La Iglesia de Santa Ana está situada junto al Castillo Real (hoy Museo) en la Plaza del Castillo muy cerca de la Ciudad Vieja (Stare Miasto). Como todos los edificios de esta ciudad, aunque en este caso no fue destruida totalmente y restaurada en el siglo XX. El interior de la iglesia se encuentra  decorado en estilo barroco con varias capillas,  sorprendentemente rico interior lleno de frescos.

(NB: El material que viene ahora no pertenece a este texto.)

-- ==== Sys2Proof/Syntax.lean ====
section
/-! DEFINITION. The commands of the block: one constructor per row of spec/opcode_table.json, with its operands.
The first operand `t` of every command is the grid time, in ticks, at which it comes about (log entry 1). -/

namespace Sys2Proof

/-- The 14 paths to the dictionary (Table 2-6). `vf n` is the mailbox of VF `n + 1`. -/
inductive Path where
  | pf0
  | vf (n : Fin 8)
  | can
  | gargor (p : Port)
deriving DecidableEq, Repr

/-- A request record (R48). The Length field is `data.length`; Operation is the command that serves it. -/
structure Request where
  tag : Nat
  index : Nat
  sub : Nat
  typ : Nat
  data : List Byte
deriving DecidableEq, Repr

/-- What a write into the converter die carries (R91, R126, R158). -/
inductive ArriveKind where
  | granule | marker | acquire | bias | frame
deriving DecidableEq, Repr

/-- One entry of a received verdict frame (Table 16-5). -/
structure VerdictEntry where
  fabricId : Nat
  void : Bool
  value : Nat
deriving DecidableEq, Repr

/-- A time or epoch message body (Table 3-4). `seconds` and `nanos` are bytes 32–37 and 38–41. -/
structure TimeBody where
  kind : Nat
  msgType : Nat
  domain : Nat
  flags : Nat
  correction : Int
  clockIdentity : Nat
  portNumber : Nat
  sequenceId : Nat
  logInterval : Int
  seconds : Nat
  nanos : Nat
  reqClockIdentity : Nat
  reqPortNumber : Nat
deriving DecidableEq, Repr

/-- A strip engine or a tile engine. -/
inductive EngineUnit where
  | strip (k : Strip)
  | tile (k : Tile)
deriving DecidableEq, Repr

/-- What went wrong in an engine that executed a word (R454, R456). -/
inductive EngineError where
  /-- The micro-store line and the nano word it read at a micro-address. -/
  | fetch (address line nano : Nat)
  /-- The step after the word at a micro-address: its condition, its dispatch value, and the micro-stack. -/
  | sequence (address : Nat) (cond : Bool) (dispatch : Nat) (stack : List Nat)
  /-- The step of the strip's user routine. -/
  | user
deriving DecidableEq, Repr

/-- An engine and what went wrong in it. -/
structure EngineFault where
  unit : EngineUnit
  error : EngineError
deriving DecidableEq, Repr

/-- A read of a function's BAR0 (R356, Table 15-2): byte offset and size. -/
structure Bar0Read where
  fn : Fn
  offset : Nat
  bytes : Nat
deriving DecidableEq, Repr

/-- An access to a ring's window in BAR4 (R356, Table 15-4), by byte offset in the window and size. -/
inductive RingAccess where
  | write (offset bytes value : Nat)
  | read (offset bytes : Nat)
deriving DecidableEq, Repr

/-- A write to an entry of a function's MSI-X table (Table 15-2): vector, byte offset in the entry, size and value. -/
structure MsixWrite where
  vector : Fin 64
  offset : Nat
  bytes : Nat
  value : Nat
deriving DecidableEq, Repr

/-- An access of the host to the configuration space (Table 15-1). -/
inductive ConfigAccess where
  /-- SR-IOV NumVFs and VF Enable in PF0 (R354). -/
  | setVfs (numVfs : Nat)
  /-- The address of BAR0, BAR2 or BAR4 of a function. -/
  | setBar (fn : Fn) (bar : Fin 3) (address : Nat)
  /-- The identity and the BAR assignments of a function. -/
  | read (fn : Fn)
deriving DecidableEq, Repr

/-- The object a USDO request names, and the COB-ID that carries it (Table 15-8). -/
structure UsdoObject where
  cobId : Nat
  index : Nat
deriving DecidableEq, Repr

/-- What the error code finds in the burst a DDR5 transaction moves (R306, R323). -/
inductive EccOutcome where
  | clean | corrected | retried | uncorrectable
deriving DecidableEq, Repr

/-- The fields of a Capability block (Table 16-8). -/
structure CapabilityBlock where
  version : Nat
  maxRate : Nat
  ack : Bool
  rest : Bool
  serial : Nat
deriving DecidableEq, Repr

/-- The fields of a Training block (Table 16-9): requests and status are (pre, main, post). -/
structure TrainingBlock where
  rate : Nat
  reqPre : Nat
  reqMain : Nat
  reqPost : Nat
  ready : Bool
  statPre : Nat
  statMain : Nat
  statPost : Nat
  margin : Nat
deriving DecidableEq, Repr

/-- The payload of an event or notice frame (Table 16-6). -/
structure EventFrame where
  kind : Nat
  line : Nat
  void : Bool
  aligned : Bool
  ps : Nat
  time : Nat
deriving DecidableEq, Repr

/-- What makes an active port retrain (R396). -/
inductive RetrainCause where
  | lowMargin | missedMarkers
  /-- 16 header errors within 1 ms, so many of them not yet counted with a frame. -/
  | headerErrors (uncounted : Nat)
deriving DecidableEq, Repr

/-- A block as a receiver takes it from a lane, in the order of R374: a data or control block with its descrambled payload, or one whose
header is invalid (R373). -/
inductive RxBlock where
  | data (payload : List Byte)
  | control (payload : List Byte)
  | invalid
deriving DecidableEq, Repr

/-- What a receiver takes where a fault lies on frames (R380, R382): the blocks from the Start block of the first of them, and the sequence
numbers, by class, with which the next frames come. -/
structure FaultyFrames where
  blocks : List RxBlock
  next : List (Nat × Nat)
deriving DecidableEq, Repr

/-- The parity a Marker block brings and the one its lane's receiver has computed (R375). -/
structure MarkerParity where
  bip : Nat
  computed : Nat
deriving DecidableEq, Repr

/-- A calibration tap (Table 18-2): the item, the unit the value belongs to, and which of its values.
Item 0: unit is a lane, value 0 output delay, 1 DAC gain, 2 DAC offset. Item 1: unit is an input, value `j` the timing
and `8 + j` the gain of sub-converter `j`. Item 2: unit is a TRIG input, value `b` the width of bin `b` (no tap).
Item 3: unit is a bias output, value 0 offset, 1 gain. Item 4: unit is a converter die, value 0 its delay. -/
structure TapId where
  item : Fin 5
  unit : Nat
  value : Nat
deriving DecidableEq, Repr
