-- ==== Sys2Proof/Machine/Catalogue.lean ====
section
/-! DEFINITION. The catalogue of dictionary objects: one row per row of the object tables of the spec (R16–R24, R57, R58 and
each chapter's table). A row stands for `count` units and the sub-indices `lo`–`hi`. -/

namespace Sys2Proof.Machine

/-- Types of Table 2-2. -/
inductive Ty where
  | bool | i8 | i16 | i32 | i64 | u8 | u16 | u32 | u64 | str | domain | grain | ticks | wall
deriving DecidableEq, Repr

/-- Access codes of Table 2-3. -/
inductive Acc where
  | ro | wo | rw | rwc | cnt | nv | konst
deriving DecidableEq, Repr

/-- Groups (R25): each has one commit object per unit. -/
inductive GKind where
  | device | time | lane | program | dac | wave | fetch | input | kernel | disc | feedback | cell | table
  | energyProfile | energyCeiling | bias | monitor | trig | gleaner | capture | sheaf | memory | baleQueue
  | dmaChannel | ggDevice | ggPort | ggBulk | evtChannel | evtProducer | calScope | csImage | csRollback | csUser
deriving DecidableEq, Repr

/-- Ranges of values the object tables give. -/
inductive Check where
  | any
  | upTo (n : Nat)
  | within (a b : Nat)
  /-- At most `n`, or exactly `m`. -/
  | upToOr (n m : Nat)
  /-- Two's complement of `w` bits, magnitude at most `n`. -/
  | signed (w n : Nat)
  /-- `k` owner codes of 4 bits: 9–14 are refused (R47). -/
  | owners (k : Nat)
  /-- The owner code of a region descriptor, bits 38–35 (R47, Table 13-2). -/
  | regionOwner
  /-- −7 to 0 in 8 bits (Table 3-5). -/
  | logInterval
  /-- Step 1–4,096 and interval 1–10,000 (chapter 11). -/
  | slew
  /-- A cell input code with no reserved bit set (chapter 9). -/
  | cellInput
  /-- CapSource values (chapter 12). -/
  | capSource
  /-- CalSetSlot values (chapter 18). -/
  | calSet
deriving DecidableEq, Repr

/-- One row of an object table. -/
structure Row where
  base : Nat
  count : Nat
  lo : Nat
  hi : Nat
  ty : Ty
  acc : Acc
  dflt : Nat
  /-- Bits marked "reserved, write 0" (R20). -/
  reserved : Nat
  /-- Values refused at the write with 0x06090030. -/
  write : Check
  /-- Values the group check refuses (R28; log entry 8). -/
  group : Check
  member : Option GKind
deriving DecidableEq, Repr

/-- Type code of Table 2-2. -/
def Ty.code : Ty → Nat
  | .bool => 0x0001 | .i8 => 0x0002 | .i16 => 0x0003 | .i32 => 0x0004 | .i64 => 0x0015 | .u8 => 0x0005 | .u16 => 0x0006
  | .u32 => 0x0007 | .u64 => 0x001B | .str => 0x0009 | .domain => 0x000F | .grain => 0x0040 | .ticks => 0x0041 | .wall => 0x0042
/-- Bytes of Table 2-2; a STRING has no fixed length. -/
def Ty.size : Ty → Nat
  | .bool => 1 | .i8 => 1 | .i16 => 2 | .i32 => 4 | .i64 => 8 | .u8 => 1 | .u16 => 2
  | .u32 => 4 | .u64 => 8 | .str => 0 | .domain => 16 | .grain => 9 | .ticks => 8 | .wall => 16
/-- Bits a type marks reserved (Table 2-2). -/
def Ty.reserved : Ty → Nat
  | .domain => 0xFFFF0000
  | .wall => 340277174683501050521444330130596954112
  | _ => 0
/-- Access code byte of the describe operation (R50). -/
def Acc.code : Acc → Nat
  | .ro => 0 | .wo => 1 | .rw => 2 | .rwc => 3 | .cnt => 4 | .nv => 5 | .konst => 6

/-- The owner codes of a word are all 0–8 or 0xF (R47). -/
def ownersOk : Nat → Nat → Bool
  | 0, _ => true
  | k + 1, v => (v % 16 ≤ 8 || v % 16 = 15) && ownersOk k (v / 16)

Y siguió nuestro deambular por el centro de la ciudad, de la mano de un joven polaco que hablaba perfectamente español, y que nos contó historias miles. Desde la historia de la sirena a cómo tras la guerra los arquitectos decidieron que la reconstrucción del centro histórico se intentaría realizar lo más fiel posible a lo que existía anteriormente siguiendo como modelo fotografías conservada y las obras de los grandes pintores Marcello Bacciarelli y Bernardo Bellotto.

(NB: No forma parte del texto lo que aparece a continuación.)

/-- A waveform played from the cursor: its granules queue, busy-until and the cursor move (R120). -/
def Dev.playAt (d : Dev) (l w : Nat) (amp : Int) (frame phase : Nat) (hold : Bool) (seg : Option Nat) : Dev :=
  let r := d.drill l
  let n := (r.entryOf w).length
  let d := d.queueJob l (d.jobOf l w amp frame phase r.cursor r.urgentDue r.firstDue none seg)
  let r := d.drill l
  d.setDrill l { r with busy := r.cursor + n, cursor := if hold then r.cursor else r.cursor + n, firstDue := false, streamCur := r.streamPast w }

/-- Whether an opened slot of a lane's group at a release stamp still has the entry it was granted (R221, R228). -/
def Dev.entryLives (d : Dev) (l stamp : Nat) (o : AltOpen) : Bool :=
  o.entry.any (fun i => (SMap.find d.vpt i).any (fun v => !v.isBranch && v.lane = l && v.slot = o.slot && v.release + 40 = stamp))
/-- A `play` inside an alternate group: part of the slot opened last, its cursor counted from the release (R121). It is issued at once for a
slot whose entry lives, kept for one that has none, and discarded when the entry has ended (R214, R215, R228). -/
def Dev.playInAlt (d : Dev) (l w : Nat) (amp : Int) (frame phase : Nat) (g : AltGroup) : Dev :=
  let r := d.drill l
  match g.opened.getLast? with
  | none => d.setDrill l r.step
  | some o =>
    let n := (r.entryOf w).length
    let job := d.jobOf l w amp frame phase (g.release + o.length) false (r.firstDue && o.length = 0) (some o.slot) none
    let o' := { o with length := o.length + n, jobs := if o.entry.isSome then o.jobs else o.jobs ++ [job] }
    let lives := d.entryLives l (d.cursorTime l g.release) o
    let d := if lives then d.growAlt l o.slot n else d
    let ready := (r.unmuted job).next < (r.unmuted job).length
    let r' := { r.step with
      alt := some { g with opened := g.opened.dropLast ++ [o'] }, streamCur := r.streamPast w
      ready := if lives && ready then r.ready ++ [r.unmuted job] else r.ready }
    d.setDrill l r'

/-- A read-out window belongs to its lane's shot from its request on (R115, R129). -/
def Dev.addWindow (d : Dev) (l : Nat) : Timed → Dev
  | .window sl stamp shot =>
    let g := d.group (d.groupOf l)
    let w : WinReq := { slot := sl, start := stamp, stop := stamp + 32 * d.val (Obj.slotWindowLength sl), lane := l, shot := shot, late := false }
    (d.setGroup (d.groupOf l) { g with windows := g.windows ++ [w] }).refreshEntries (d.groupOf l) shot
  | _ => d

/-! ### Instructions -/

/-- A meaning that acts when the drill's next instruction is the command's, and is nothing otherwise (log entry 5). -/
def drillStep (t : Nat) (lane : Lane) (f : Dev → Nat → Drill → Op → Dev) (s : State) : Host.Outcome State Fault Refusal :=
  devStep t (fun _ d =>
    match d.nextOp lane.val with
    | some op => f d lane.val (d.drill lane.val) op
    | none => d) s

/-- NOP: nothing but the next address (R118). -/
def execNop (t : Nat) (lane : Lane) (s : State) : Host.Outcome State Fault Refusal :=
  drillStep t lane (fun d l r op => match op with
    | .nop => d.setDrill l r.step
    | _ => d) s

/-- HALT: outside a shot, the drill stops and the lane leaves its group (R116). -/
def execHalt (t : Nat) (lane : Lane) (s : State) : Host.Outcome State Fault Refusal :=
  drillStep t lane (fun d l r op => match op with
    | .halt => if r.run = .between then (d.setDrill l (r.rest .halted)).leaveGroup l else d
    | _ => d) s

/-- WAIT (R118, R132): the cursor advances by the count; the next instruction waits until the horizon allows the positions passed (R117). A count of
0 does nothing, flags included. With S, a segment begins at the wait's cursor, where a watch may replace it. -/
def execWait (t : Nat) (lane : Lane) (s : State) : Host.Outcome State Fault Refusal :=
  drillStep t lane (fun d l r op => match op with
    | .wait sg m count =>
      if r.run != .inShot then d
      else if count = 0 then d.setDrill l r.step
      else if (sg || r.segDue) && d.watchWaits l then d
      else
        let (d1, fired) := if sg || r.segDue then d.segmentEnd l else (d, false)
        if fired then d1
        else
          let d2 := if m then d1.segMarker l (d1.cursorTime l r.cursor) else d1
          let r2 := d2.drill l
          d2.setDrill l { r2.step with cursor := r2.cursor + count, segDue := false }
    | _ => d) s

/-- AT (R123): the cursor becomes the value, never less than it was (R112). -/
def execAtCursor (t : Nat) (lane : Lane) (s : State) : Host.Outcome State Fault Refusal :=
  drillStep t lane (fun d l r op => match op with
    | .atC v => if r.run = .inShot then d.setDrill l { r.step with cursor := max r.cursor v } else d
    | _ => d) s

/-- PLAY (R120, R132, R134). A waveform of length 0 does nothing but move on. -/
def execPlay (t : Nat) (lane : Lane) (s : State) : Host.Outcome State Fault Refusal :=
  drillStep t lane (fun d l r op => match op with
    | .play sg m h w amp frame phase =>
      if r.run != .inShot then d
      else match r.alt with
      | some g => if g.closed then d else d.playInAlt l w amp frame phase g
      | none =>
        if (r.entryOf w).length = 0 then d.setDrill l r.step
        else if (sg || r.segDue) && d.watchWaits l then d
        else
          let (d1, fired) := if sg || r.segDue then d.segmentEnd l else (d, false)
          if fired then d1
          else
            let d2 := if m then d1.segMarker l (d1.cursorTime l r.cursor) else d1
            let d3 := d2.playAt l w amp frame phase h none
            d3.setDrill l { (d3.drill l).step with segDue := false }
    | _ => d) s

/-- LOOP (R127): pushes a level, or skips the body for a count of 0. -/
def execLoop (t : Nat) (lane : Lane) (s : State) : Host.Outcome State Fault Refusal :=
  drillStep t lane (fun d l r op => match op with
    | .loop forever e count =>
      if forever then
        d.setDrill l { r.step with loops := { remaining := 0, forever := true, body := r.pc + 1, endAddr := e } :: r.loops }
      else if count = 0 then d.setDrill l { r with pc := e + 1 }
      else d.setDrill l { r.step with loops := { remaining := count, forever := false, body := r.pc + 1, endAddr := e } :: r.loops }
    | _ => d) s

/-- ENDLOOP (R127): repeats the body or pops the level. -/
def execEndloop (t : Nat) (lane : Lane) (s : State) : Host.Outcome State Fault Refusal :=
  drillStep t lane (fun d l r op => match op, r.loops with
    | .endloop _, top :: rest =>
      let left := if top.forever then top.remaining else top.remaining - 1
      if top.forever || 0 < left then d.setDrill l { r with pc := top.body, loops := { top with remaining := left } :: rest }
      else d.setDrill l { r.step with loops := rest }
    | _, _ => d) s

La casa más estrecha de la ciudad se muestra en la siguiente imágen, entre los dos edificios que hacen esquina; aunque desde el 2012 compite con la creada por el artista y arquitecto polaco, Jakub Szczęsny, conocida como la casa Keret. Y la historia de la campana que conocerás si haces el free tour y si no al menos cuando la encontréis dad tres vueltas a ella y conseguirás el deseo pedido.

Dimos también un pequeño paseo por las calles que discurren junto al cauce del río Vístula, con una elevación de más de sesenta metros en lo que fueran los basureros de la ciudad. Las vistas del río y del barrio de Praga desde aquí son espectaculares.

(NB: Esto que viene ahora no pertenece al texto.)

/-- Granules of the lane that wait and will be released: those in the furrow, and those in an alternate slot that is chosen, by stamp and
release tick (R89, R215). -/
def Chain.waiting (c : Chain) (l : Nat) : List (Nat × Nat) :=
  let slots := ((c.alt0.toList ++ c.alt1.toList).filter (fun a => a.selected || a.playing)).map AltSlot.granules
  c.furrow.map (fun g => (g.stamp, releaseTick l g.stamp)) ++ slots.flatten.map (fun g => (g.stamp, g.stamp - 40))
/-- Release tick of the lane's first waiting granule stamped at or after a time (R157, R158). -/
def Chain.firstRelease (c : Chain) (l e : Nat) : Option Nat :=
  let later := (c.waiting l).filter (fun p => e ≤ p.1)
  ((later.map Prod.fst).min?).bind (fun s => (later.find? (fun p => p.1 = s)).map Prod.snd)

/-- Whether a frame record comes late (R158): less than 2 ticks before the release tick of the first granule stamped at or after its effect
time, which may wait in the furrow or be released already. A commit's record never does. -/
def Chain.frameLate (c : Chain) (l now : Nat) (x : Timed) : Bool :=
  !x.effect.2 && ((c.firstRelease l x.effect.1).any (fun r => r < now + 2) || c.last.any (fun g => x.effect.1 ≤ g.stamp))
/-- A frame record reaches the converter die's queue of 16 (R157, R158); a late one is handled as a late granule. -/
def Dev.arriveFrame (d : Dev) (l : Nat) : Dev :=
  let c := d.chain l
  match takeTimed (fun x => match x with | .frame .. => true | _ => false) c.timed with
  | none => d
  | some (⟨x, why⟩, rest) =>
    if 16 ≤ c.frameQ.length then d
    else
      let late := c.frameLate l d.now x
      let d := d.setChain l { c with timed := rest, frameQ := if late then c.frameQ else insertFrame x c.frameQ }
      if late then d.lateRequest l x.effect.1 why else d

/-! ### Frame registers (R155–R159) -/

/-- A frame record applied to the frame registers, which the frame objects read (R159). -/
def Dev.applyFrame (d : Dev) (l : Nat) : Timed → Dev
  | .frame what f v _ _ =>
    if what = 0 then d.put (Obj.laneFrameFreq l f) v
    else if what = 1 then d.put (Obj.laneFramePhase l f) v
    else if what = 2 then d.put (Obj.laneFramePhase l f) (wrap 24 (d.val (Obj.laneFramePhase l f) + v))
    else if what = 3 then d.put (Obj.laneFrameOrigin l f) v
    else if what = 4 then d.put (Obj.laneDigitalGain l) v
    else d.put (Obj.laneSegMarker l) v
  | _ => d

/-- Every record with an effect time at or before a stamp applied, in order (R157). -/
def Dev.applyFramesTo (d : Dev) (l stamp : Nat) : Dev :=
  let c := d.chain l
  let due := c.frameQ.filter (fun x => x.effect.1 ≤ stamp)
  let d := d.setChain l { c with frameQ := c.frameQ.filter (fun x => stamp < x.effect.1) }
  due.foldl (fun e x => e.applyFrame l x) d

/-- FRAME_RECORD_APPLY (R157): the oldest record is applied at the earlier of its effect time and the release tick of the first
granule stamped at or after it. -/
def execFrameRecordApply (t : Nat) (lane : Lane) (s : State) : Host.Outcome State Fault Refusal :=
  devStep t (fun _ d =>
    let l := lane.val
    let c := d.chain l
    match c.frameQ with
    | [] => d
    | x :: rest =>
      if x.effect.1 ≤ d.now || (c.firstRelease l x.effect.1).any (fun r => r ≤ d.now) then
        (d.setChain l { c with frameQ := rest }).applyFrame l x
      else d) s

/-! ### The converter chain (R150, Table 6-3) -/

/-- A stage's value with whether it saturated. -/
def satFlag (w : Nat) (x : Int) : Int × Bool := (satI w x, satI w x != x)

/-- The phase word θ of a sample at tick `t` (R155). -/
def phaseWord (f pf pp org t : Nat) : Nat := (((f : Int) * ((t : Int) - (org : Int)) + ((pf + pp) * 2 ^ 24 : Nat)) % (2 ^ 48 : Nat)).toNat

/-- One DAC code from interpolated I and Q (Table 6-3): rotation, digital gain, requantisation; and whether a stage saturated. -/
def dacCode (i q : Int) (theta gain : Nat) : Int × Bool :=
  let th := phase20 theta
  let y := satFlag 18 (rnd (i * cos18 th - q * sin18 th) 17)
  let z := satFlag 18 (rnd (y.1 * (gain : Int)) 15)
  let v := satFlag 14 (rnd z.1 4)
  (v.1, y.2 || z.2 || v.2)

Nuestro paseo con el free tour terminó en el mismo lugar que habíamos empezado nuestra visita por la mañana, en el Monumento de los héroes del Levantamiento siendo ya las cinco y media de la tarde. En este punto teníamos dos opciones, una era visitar la zona real de la ciudad y la otra ir al Palacio de Cultura, que no conocíamos, para subir a su mirador y contemplar la ciudad desde las alturas, ya que cerraba a las 20:00 horas. Esta segunda fue nuestra opción y lo hicimos en taxi. Fue bastante barato y ni hay que preocuparse porque todos los taxis de Varsovia tienen taxímetro.

 

El Palacio de Cultura y las Ciencias es uno de los edificios más emblemáticos de la ciudad de Varsovia. Fue construido entre 1952 y 1955 con una altura de 237 metros y tremendamente parecido a los edificios de la universidad de Moscú. En sus orígenes se llamó Palacio de Joseph Stalin de Cultura y Ciencia. No fue muy querido este lugar por los polacos ya que lo veían como un símbolo de la invasión de la URSS e incluso tras la caída del muro se llegó a plantear su demolición y la construcción de un parque con un lago.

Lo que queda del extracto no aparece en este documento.